April 30, 2012 by shelli.carlisle in Music with 2 Comments

“One thing I hoped for when I started out was longevity. Seventeen years is pretty amazing, and I still feel like we have room to grow and we’re still viable. We’re making new, fresh music and I still have things to express and I still have people that want to be with me on this journey and want to hear what I have to say. It’s really great.”
~Martina McBride

A Purple Envelope Start
Michael Holloway

Born: Martina Mariea Schiff
July 29, 1966
Birthplace: Medicine Lodge, Kansas, USA

As a child, Martina Schiff was exposed to country music by her father, Daryl Schiff, a farmer and cabinetry shop owner in Sharon, Kansas where she was raised. When she was almost nine, Schiff began singing in a band fronted by her father, called The Schiffters.
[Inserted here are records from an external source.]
-- ==== Sys2Proof/Machine/Host.lean ====
section
/-! DEFINITION. The host interface (10): mailboxes, responses, rings, MSI-X, the Ethernet host path and the links. -/

namespace Sys2Proof.Machine

/-! ## MSI-X (10 R189, R209) -/

/-- A vector's table entry. -/
def Func.vector (x : Func) (v : Nat) : Msix := x.msix.getD v Msix.init

/-- The function may send a vector's message now: it may master, MSI-X is enabled, and neither the vector nor the function is
masked (10 R189). -/
def State.msixOpen (s : State) (f v : Nat) : Bool :=
  s.mayMaster f && (s.func f).msixEnable && !(s.func f).funcMask && !((s.func f).vector v).masked

/-- A message falls due: sent, or held with its PBA bit set, one per vector. -/
def State.msix (s : State) (f v : Nat) : State :=
  if s.msixOpen f v then s.send (.msix f v)
  else s.setFunc f { s.func f with heldMsix := if (s.func f).heldMsix.contains v then (s.func f).heldMsix
    else (s.func f).heldMsix ++ [v] }

/-- Held messages that may now go are sent. -/
def State.releaseMsix (s : State) (f : Nat) : State :=
  let go := (s.func f).heldMsix.filter fun v => s.msixOpen f v
  let t := s.setFunc f { s.func f with heldMsix := (s.func f).heldMsix.filter fun v => !s.msixOpen f v }
  go.foldl (fun u v => u.send (.msix f v)) t

/-! ## Configuration space (10 R188) -/

/-- The capabilities of 10 R188. MSI, INTx and the others that the table calls absent have none. -/
inductive PcieCap where
  | powerManagement
  | pciExpress
  | msix
  | aer
  | srIov
  | ari
  | serialNumber
  | secondaryPcie
  | physicalLayer16
  | laneMargining
  deriving DecidableEq, Repr

/-- The capabilities of a function: every one on the PF, four of them on a VF. -/
def pcieCaps (f : Nat) : List PcieCap :=
  if f = 0 then [.powerManagement, .pciExpress, .msix, .aer, .srIov, .ari, .serialNumber, .secondaryPcie, .physicalLayer16,
    .laneMargining]
  else [.pciExpress, .msix, .aer, .ari]

/-- What configuration space shows of a function. -/
structure PcieConfig where
  vendor : Nat
  device : Nat
  classCode : Nat
  revision : Nat
  interruptPin : Nat
  caps : List PcieCap
  /-- log2 of the size of each 64-bit non-prefetchable BAR, by its number -/
  bars : List (Nat × Nat)
  dState : Nat
  busMaster : Bool
  msixEnable : Bool
  functionMask : Bool
  aerStatus : Word
  /-- Device Serial Number -/
  serial : Option (BitVec 64)
  /-- TotalVFs, First VF Offset, VF Stride and NumVFs -/
  srIov : Option (Nat × Nat × Nat × Nat)
  deriving DecidableEq, Repr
As she grew into her teens, her role in the band progressed from singing to playing keyboard.

Although she enjoyed performing, she never considered it a full-time profession, until she had won a scholarship to a local college. Schiff only attended college for a single semester before realising music was her passion and began playing with local bands. In 1987, she formed her own band of musicians and started looking for rehearsal space. She began renting space from studio engineer John McBride, whom she married.

One interesting story of McBride’s early days in the music business is referred to by both McBride and her fans as ‘The Purple Envelope Story.’ “McBride had heard RCA Records was looking for a new female vocalist to add to their roster. Neither she, nor her new husband had any contacts at RCA and they knew record labels usually avoid accepting unsolicited material. So, they got a big purple envelope and wrote Requested Material on it, enclosed a bio, some photos, and two demo tapes John had produced, then dropped it off at RCA.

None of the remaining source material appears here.